I used to sing Kut Klose’s “I Like” all the time at the age of 9. To this day, I can remember being mad that my mama changed the station as it played while in en route somewhere in her Impala. Thank goodness she didn’t catch me rolling my eyes at her after she turned the station — otherwise my left eye might be near my kneecap.

Still, ultimately I found the song. Dubbed my sister’s copy of it. Sang that shit like I wrote it. Same goes for 12 Play (the whole damn album). And yet, I became regrettably prudish about sex in some cases later in life.

So, that said, the end might not be near for this little girl. But, if BET decided to run “Ride” all day, everyday,¬† it certainly isn’t helping the situation¬† — especially if she isn’t being raised to know certain things.

Hence, why so many people call on radio and TV and fashion and publishing to be more responsible to compensate for the parents who are anything but.

For many blacks, BET was the first on the list that was asked to change their ways. Yet, when they made a bit of an effort to people branded them hypocritical.

Thing is for years people have asked BET to change their standards and when they attempted to by way of not airing videos like “Ride,” they’re still faulted.

Oddly enough, in their post-Uncut life I’ve found BET to be one of the more conservative networks in terms of the videos they run. Sometimes it seems like they bleep out words for the hell of it. At random, you’ll hear words like, “the,” “biscuit, “Frisbee,” and “coupon” all muted. I’m not sure why that is, but hell, I don’t work in standards.

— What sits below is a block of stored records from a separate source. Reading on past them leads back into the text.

-- ==== Sys2Proof/Certificates/Slice0/Obligations.lean ====
section
/-!
DEFINITION. The statements for the provers. Every statement about a command gives its outcome: a next state, and what it holds.
`s.tick dt` is the state in which dt ns have passed, `s.after dt` the one in which a command acts that is activity.
-/

open Sys2Proof Sys2Proof.Machine

/-- For every command c and state s, a step of s with c at the front of its queue is exec of c on s with the queue's
rest; with an empty queue the step answers the state unchanged (the idle step is the model's choice, log entry 2). -/
def Obligations.StepRunsTheFrontCommand : Prop :=
  (∀ (c : Instr) (rest : List Instr) (s : State), step { s with pending := c :: rest } = exec c { s with pending := rest }) ∧
  (∀ s : State, s.pending = [] → step s = .next s)

/-- In the reset state the device is held, firmware is not alive, no traffic runs, no packet, table entry, epoch,
session, semaphore holder, key slot or association exists, no fuse is burnt, every object reads its default and every
counter reads 0. That the mode field already says VIGIL and that application memory lists nothing are the model's
choices (log entry 22). -/
def Obligations.ResetState : Prop :=
  State.reset.pwr.rails = .held ∧ State.reset.alive = false ∧ State.reset.traffic = false ∧ State.reset.mode.mode = .vigil ∧
    State.reset.pending = [] ∧ State.reset.pkts = [] ∧ State.reset.tbl = [] ∧ State.reset.ep.live = [] ∧
    State.reset.mgmt.sessions = [] ∧ State.reset.mgmt.holder = none ∧ State.reset.cry.slots = [] ∧
    State.reset.cry.sas = [] ∧ State.reset.core.mem = [] ∧ State.reset.fuse.svnVigil = 0 ∧
    State.reset.fuse.svnService = 0 ∧ State.reset.fuse.revoked = 0 ∧
    (∀ o e, State.reset.cfg o e = objDefault o e) ∧ ∀ o, State.reset.ctr o = 0

/-- Every counter reads 0 at reset; counting n adds n where the sum fits a U64 and gives 2^64 - 1 where it does not,
never more; counting one counter changes no other counter and no object's value. -/
def Obligations.CountersSaturate : Prop :=
  (∀ o, State.reset.ctr o = 0) ∧
    ∀ (o n : Nat) (s : State),
      (s.ctr o + n ≤ 2 ^ 64 - 1 → (s.bumpN o n).ctr o = s.ctr o + n) ∧
      (2 ^ 64 - 1 < s.ctr o + n → (s.bumpN o n).ctr o = 2 ^ 64 - 1) ∧
      ((s.bumpN o n).ctr o ≤ 2 ^ 64 - 1) ∧ (∀ p, p ≠ o → (s.bumpN o n).ctr p = s.ctr p) ∧
      ∀ p e, (s.bumpN o n).cfg p e = s.cfg p e

/-- For every state with a command in front, the step answers a next state (no fault, no refusal) whose queue is the
rest, whose clock has not gone back, whose minimum security versions are not lower and in which every revoked Gorost key
is still revoked. -/
def Obligations.EveryStepAnswers : Prop :=
  ∀ (c : Instr) (rest : List Instr) (s : State), s.pending = c :: rest →
    ∃ t, step s = .next t ∧ t.pending = rest ∧ s.clock ≤ t.clock ∧ s.fuse.svnVigil ≤ t.fuse.svnVigil ∧
      s.fuse.svnService ≤ t.fuse.svnService ∧ ∀ k, s.fuse.revoked.testBit k = true → t.fuse.revoked.testBit k = true

/-- From every state in which not all four Gorost keys are revoked, every step leads to such a state. -/
def Obligations.EveryStepKeepsAKey : Prop :=
  ∀ s t : State, s.fuse.keyLeft → step s = .next t → t.fuse.keyLeft

/-- In the reset state not all four Gorost keys are revoked. -/
def Obligations.ResetHasAKey : Prop :=
  State.reset.fuse.keyLeft

/-- A command that is no management request, and none with which kept requests run (the end of a hand-over or take-over, and
a fault in whose control clock cycle requests have come), leaves the fuses exactly as they are. -/
def Obligations.OnlyRequestsBurnFuses : Prop :=
  ∀ (c : Instr) (s t : State), (∀ dt port sess m, ¬ Requests dt port sess m c) → (∀ dt, c ≠ .handoverComplete dt) →
    (∀ dt, c ≠ .takeoverComplete dt) → (isFault c = true → s.mgmt.cycle = []) → exec c s = .next t → t.fuse = s.fuse

/-- A write to memory in canonical form keeps the form, reads back byte for byte, and changes no byte outside the
written ones. -/
def Obligations.MemoryReadsWhatWasWritten : Prop :=
  ∀ (m : List Host.Cell) (a : Nat) (d : Bytes), Memory.wf m = true →
    Memory.wf (memWrite m a d) = true ∧
      (∀ i, i < d.length → memGet (memWrite m a d) (a + i) = d.getD i 0) ∧
      (∀ b, b < a ∨ a + d.length ≤ b → memGet (memWrite m a d) b = memGet m b) ∧
      memRead (memWrite m a d) a d.length = d

/-- A read of n > 0 bytes at offset o whose last byte lies at 384 or beyond fails with DEPTH; one whose last byte lies
at or beyond a known packet length and below 384 fails with TRUNCATED; every other read succeeds. A node's check answers
the failure of its select field (read only where TRANS_COUNT is not 0) first, then that of the advance field in ADV_MODE
1, then that of the first failing enabled slot, and none where all succeed. -/
def Obligations.PacketReadsAreChecked : Prop :=
  (∀ (e : ParseEnv) (o n : Nat), 0 < n →
    (384 ≤ o + n - 1 → readErr e o n = some errDepth) ∧
    (∀ l, e.len = some l → o + n - 1 < 384 → l ≤ o + n - 1 → readErr e o n = some errTruncated) ∧
    (∀ l, e.len = some l → o + n - 1 < 384 → o + n - 1 < l → readErr e o n = none) ∧
    (e.len = none → o + n - 1 < 384 → readErr e o n = none)) ∧
  ∀ (e : ParseEnv) (w start c : Nat),
    (fld w (192 + 24) 5 ≠ 0 → readErr e (start + fld w 48 8) (if bit w 56 then 2 else 1) = some c →
      nodeReadErr e w start = some c) ∧
    (fld w (192 + 24) 5 = 0 → fld w 4 2 = 1 → readErr e (start + fld w 16 8) 2 = some c → nodeReadErr e w start = some c) ∧
    (fld w (192 + 24) 5 = 0 → fld w 4 2 ≠ 1 → ∀ x rest, nodeSlots w = x :: rest → exEn x = true →
      readErr e (start + fld x 0 8) (exLen x) = some c → nodeReadErr e w start = some c) ∧
    (fld w (192 + 24) 5 = 0 → fld w 4 2 ≠ 1 →
      (∀ x ∈ nodeSlots w, exEn x = true → readErr e (start + fld x 0 8) (exLen x) = none) → nodeReadErr e w start = none)

/-- The colour decision of a metering, case by case: a red packet stays red under a colour-aware policer; too few peak
tokens give red; a yellow packet or too few committed tokens give yellow and take peak tokens; otherwise green takes
both; red takes none. -/
def Obligations.PolicersDecideTheColour : Prop :=
  ∀ (e incoming : Nat) (b : Bucket) (len : Int),
    (polAware e = true → 2 ≤ incoming → polColor e incoming b len = (2, b)) ∧
    (polAware e = false ∨ incoming < 2 →
      (b.p < len → polColor e incoming b len = (2, b)) ∧
      (len ≤ b.p → (polAware e = true ∧ incoming = 1) ∨ b.c < len →
        polColor e incoming b len = (1, { b with p := b.p - len })) ∧
      (len ≤ b.p → len ≤ b.c → polAware e = false ∨ incoming = 0 →
        polColor e incoming b len = (0, { b with p := b.p - len, c := b.c - len })))

/-- A candidate that the filter holds is only counted; any other enters the filter, with an expiry LRN_SUPPRESS_MS
later, and produces its record; the filter holds nothing else that it did not hold before; packets and tables are
untouched. -/
def Obligations.LearnCandidatesMeetTheFilter : Prop :=
  ∀ (t key : Nat) (area : Bytes) (i : LrInfo) (s : State),
    (s.suppressed i.region t key = true → s.learn t key area i = s.bump (Obj.LRN_SUPPRESSED + i.region)) ∧
    (s.suppressed i.region t key = false → 0 < s.cfg Obj.LRN_SUPPRESS_MS → ∃ u : State,
      s.learn t key area i = u.produce t key area i ∧ u.suppressed i.region t key = true ∧
        (∀ x ∈ u.lrn.filter, x ∈ s.lrn.filter ∨
          x = (i.region, t, key, s.clock + s.cfg Obj.LRN_SUPPRESS_MS * 1000000)) ∧ u.pkts = s.pkts ∧ u.tbl = s.tbl)

/-- NET_FRAME_RECEIVE on a port that is up: runt, too long, bad FCS are each counted and dropped in this order; a MAC
control frame pauses classes; otherwise, outside DRAIN, the frame overruns and is counted, or enters the receive FIFO as
a new packet with its port and receive time. -/
def Obligations.NetworkFrameIsTakenOrCounted : Prop :=
  (∀ (dt n : Nat) (f : Bytes) (fcsOk overrun : Bool) (s : State), s.traffic = true → n < 16 → s.portUp n = true →
    (f.length + 4 < 64 →
      exec (.netFrameReceive dt n f fcsOk overrun) s = .next ((s.after dt).bump (Obj.NET_RX_RUNT + n))) ∧
    (64 ≤ f.length + 4 → (s.after dt).cfg (Obj.NET_RX_MAX_FRAME + n) < f.length →
      exec (.netFrameReceive dt n f fcsOk overrun) s = .next ((s.after dt).bump (Obj.NET_RX_TOO_LONG + n))) ∧
    (64 ≤ f.length + 4 → f.length ≤ (s.after dt).cfg (Obj.NET_RX_MAX_FRAME + n) →
      exec (.netFrameReceive dt n f false overrun) s = .next ((s.after dt).bump (Obj.NET_RX_FCS_ERR + n))) ∧
    (64 ≤ f.length + 4 → f.length ≤ (s.after dt).cfg (Obj.NET_RX_MAX_FRAME + n) → beNat (slice f 12 2) ≠ 0x8808 →
      s.mode.mode ≠ .drain →
      exec (.netFrameReceive dt n f true true) s = .next ((s.after dt).bump (Obj.NET_RX_DROP_OVERRUN + n)) ∧
      ∃ t p, exec (.netFrameReceive dt n f true false) s = .next t ∧ t.pkts = s.pkts ++ [p] ∧ t.nextPkt = s.nextPkt + 1 ∧
        p.id = s.nextPkt ∧ p.bytes = f ∧ p.loc = .rxFifo ∧ p.srcKind = 0 ∧ p.srcId = n ∧ p.rxTime = (s.tick dt).now)) ∧
  (∀ (dt n : Nat) (f : Bytes) (overrun : Bool) (s : State), s.traffic = true → n < 16 → s.portUp n = true →
    64 ≤ f.length + 4 → f.length ≤ (s.after dt).cfg (Obj.NET_RX_MAX_FRAME + n) → beNat (slice f 12 2) = 0x8808 →
    exec (.netFrameReceive dt n f true overrun) s = .next ((s.after dt).macControl n f))

/-- NET_LINK_UP with a partner that fits the port latches state 4 and whether Low Power Idle is agreed, with another one
state 2, and touches no packet; NET_LINK_DOWN latches 2, counts and discards the port's queues; PAUSE_EXPIRY ends exactly
the expired pauses of the port, and drops no packet where a network port has no gate; CUT_THROUGH_FRAME_BAD counts the failure
and drops the packet that is still in its FIFO. -/
def Obligations.NetworkLinkEvents : Prop :=
  ∀ (dt n id : Nat) (s : State),
    (∀ an techs lpi, s.netMayRise n = true → s.cfg (Obj.NET_LINK_STATE + n) ≠ 4 →
      (an = s.netAn n → s.netMode n ∈ techs → ∃ t, exec (.netLinkUp dt n an techs lpi) s = .next t ∧
        t.cfg (Obj.NET_LINK_STATE + n) = 4 ∧ bit t.pwr.lpi n = lpi ∧ t.pkts = s.pkts ∧ t.tm = s.tm) ∧
      (an ≠ s.netAn n ∨ s.netMode n ∉ techs → ∃ t, exec (.netLinkUp dt n an techs lpi) s = .next t ∧
        t.cfg (Obj.NET_LINK_STATE + n) = 2 ∧ t.pkts = s.pkts ∧ t.tm = s.tm)) ∧
    (s.alive = true → n < 16 → s.cfg (Obj.NET_LINK_STATE + n) = 4 →
      exec (.netLinkDown dt n) s =
        .next ((((s.tick dt).latch (Obj.NET_LINK_STATE + n) 2).bump (Obj.NET_LINK_DOWNS + n)).discardPort n)) ∧
    ((∃ x ∈ s.tm.pause, x.1 / 16 = n ∧ x.2 ≤ s.clock + dt) →
      ∃ t, exec (.pauseExpiry dt n) s = .next t ∧ (∀ p ∈ t.pkts, p ∈ s.pkts) ∧
        (n < 16 → (s.gateOf n).enable = false → t.pkts = s.pkts ∧ t.dict = s.dict) ∧
        t.tm.pause = s.tm.pause.filter fun x => !(x.1 / 16 == n && decide (x.2 ≤ s.clock + dt))) ∧
    (∀ p, s.traffic = true → (s.tick dt).receiving id = true → s.pkt? id = some p → p.loc = .rxFifo → p.srcKind = 0 →
      exec (.cutThroughFrameBad dt id false) s =
        .next (((s.tick dt).bump (Obj.NET_RX_FCS_ERR + p.srcId)).dropPkt p.id) ∧
      exec (.cutThroughFrameBad dt id true) s =
        .next (((s.tick dt).bump (Obj.NET_RX_TOO_LONG + p.srcId)).dropPkt p.id))

/-- INGRESS_PASS of a packet at its first pass stamps it with the current epoch and the instant, gives it a pipeline of
its source's region, counts it and runs ingress from the start node; a recirculated packet keeps its version and starts
as its last pass said; DEFERRED_METERING hands the packet, and those of its flow that waited behind it, to the traffic
manager. -/
def Obligations.IngressPassStampsThePacket : Prop :=
  ∀ (dt id : Nat) (look : Look) (p : Pkt) (s : State), s.traffic = true → s.pkt? id = some p →
    ((s.tick dt).mayEnter id = true → p.loc ≠ .recirc →
      ∃ q v, exec (.ingressPass dt id look) s =
          .next ((((s.after dt).setPkt q).bump (Obj.PIPE_PACKETS + q.pipe)).ingress v (startNode v q) q look) ∧
        v = (s.after dt).curVer ∧ q.id = p.id ∧ q.bytes = p.bytes ∧ q.epoch = some s.ep.current ∧
        q.stampAt = s.clock + dt ∧ q.region = (s.after dt).sourceRegion v p ∧ q.pipe / 4 = q.region) ∧
    ((s.tick dt).mayEnter id = true → p.loc = .recirc →
      ∃ q v u, exec (.ingressPass dt id look) s =
          .next (((State.setPkt u q).bump (Obj.PIPE_RECIRC_PASSES + q.pipe)).ingress v (nextStart v p) q look) ∧
        v = (s.after dt).pktVer p ∧ q = { p with lenKnown := true, md := p.nextMd } ∧
        u = { s.after dt with tm := { s.tm with recircAt := assoc s.tm.recircAt p.pipe (s.clock + dt) } }) ∧
    ((s.tick dt).mayMeter id = true →
      exec (.deferredMetering dt id) s = .next (((s.tick dt).toTm ((s.tick dt).pktVer p) p).releaseFlow p))

/-- TM_ADMISSION drops and counts a packet that a host refuses or a check turns away, and else queues it in the front
buffer, the carve-out, or the wait for a saturated write path, with its time of entry; BRIDGE_CROSSING moves the first
packet over; CARVE_OUT_FETCH brings the head packet to the front, or drops and logs it where it cannot be read; testing a
queue's port anew adds and changes no packet, and drops none where a network port has no gate. -/
def Obligations.QueuesTakeMoveAndFetchPackets : Prop :=
  (∀ (dt id region eqid : Nat) (p : Pkt) (rest : List Pkt) (s : State), s.traffic = true →
    (∀ full u, s.pkt? id = some p → (s.tick dt).mayAdmit id = true → p.loc ≠ .crossed → p.eqid / 65536 = p.region →
      u = (if full = true then s.after dt else (s.after dt).writeOut p.region) →
      (∀ c, State.hostRefuses u p = some c →
        exec (.tmAdmission dt id full) s = .next (((u.bump c).dropPkt p.id).retestQueue p.eqid)) ∧
      (u.hostRefuses p = none →
        (∀ c, u.admitFails p (u.testCells p) full = some c → ∃ t : State,
          exec (.tmAdmission dt id full) s = .next (t.retestQueue p.eqid) ∧
          t.ctr (c + p.region) = Nat.min u64Max ((s.after dt).ctr (c + p.region) + 1) ∧
          t.pkts = u.pkts.filter fun q => q.id != p.id) ∧
        (u.admitFails p (u.testCells p) full = none → ∃ (t : State) (q : Pkt),
          exec (.tmAdmission dt id full) s = .next (t.retestQueue p.eqid) ∧
          t.pkts = (u.pkts.filter fun x => x.id != p.id) ++ [q] ∧ q.bytes = p.bytes ∧ q.eqid = p.eqid ∧
          q.enqAt = s.clock + dt ∧ q.loc = (if u.goesFront p (u.testCells p) then .front else if full then .spill else .carve)))) ∧
    (s.mode.fenced = none → (s.pkts.find? fun x => x.loc == .bridge && x.region == region) = some p →
      exec (.bridgeCrossing dt region) s = .next ((s.after dt).requeue { p with loc := .crossed, enqAt := s.clock + dt })) ∧
    (s.queue eqid = p :: rest → (s.tick dt).mayFetch eqid = true →
      exec (.carveOutFetch dt eqid false) s = .next (((s.after dt).setPkt { p with loc := .front }).retestQueue eqid) ∧
      (p.loc = .carve → exec (.carveOutFetch dt eqid true) s = .next ((((s.after dt).dropQueued p Obj.TM_DROP_BUF_ECC).logCell
        (ErrInfo.mk' 0 (2 + eqid / 65536) 0x17 0 0x02 8)).retestQueue eqid)) ∧
      (p.loc ≠ .carve →
        exec (.carveOutFetch dt eqid true) s = .next (((s.after dt).setPkt { p with loc := .front }).retestQueue eqid)))) ∧
  (∀ (eqid : Nat) (s : State), (s.retestQueue eqid).clock = s.clock ∧ (s.retestQueue eqid).ep = s.ep ∧
    (s.retestQueue eqid).hs = s.hs ∧ (∀ p ∈ (s.retestQueue eqid).pkts, p ∈ s.pkts) ∧
    (∀ pn, s.queuePort eqid = some pn → pn < 16 → (s.gateOf pn).enable = false →
      (s.retestQueue eqid).pkts = s.pkts ∧ (s.retestQueue eqid).dict = s.dict))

The problem with editing for any network is that they’re damned if they do, damned if they don’t. One of the reasons I became more selective about how I leveled my criticism is that I realized that in many cases, much of what we see on television is only a mirror of what’s going on everywhere else.

Yes, the music, TV, and film industries should be made culpable for the ways in which they influence culture, but at the same time we as a community have to take a step back and acknowledge our respective roles in allowing it.

This adorable little girl’s mother, cousin, auntie, granny, little brother, or baby sitter that needs to find a new calling taped this video and proceeded to upload it online. Because they think this shit cute; because they want attention; because they’re stupid as hell.

None of that is Ciara’s fault, but for the people who complained about “Ride’s” banning but still asked for BET to raise their standards (yes, there were many of you, I saw the shit on Twitter, Facebook, and random sites), what do you have to say now?

Hopefully it’s, “I realize I can’t have it both ways.”

Thanks to Codie for sending this. I pray this isn’t deemed child porn. I am so not down for being someone’s personal Beyonce in jail.

Edit: Yeah, I took that clip down. Better safe than soap dropping.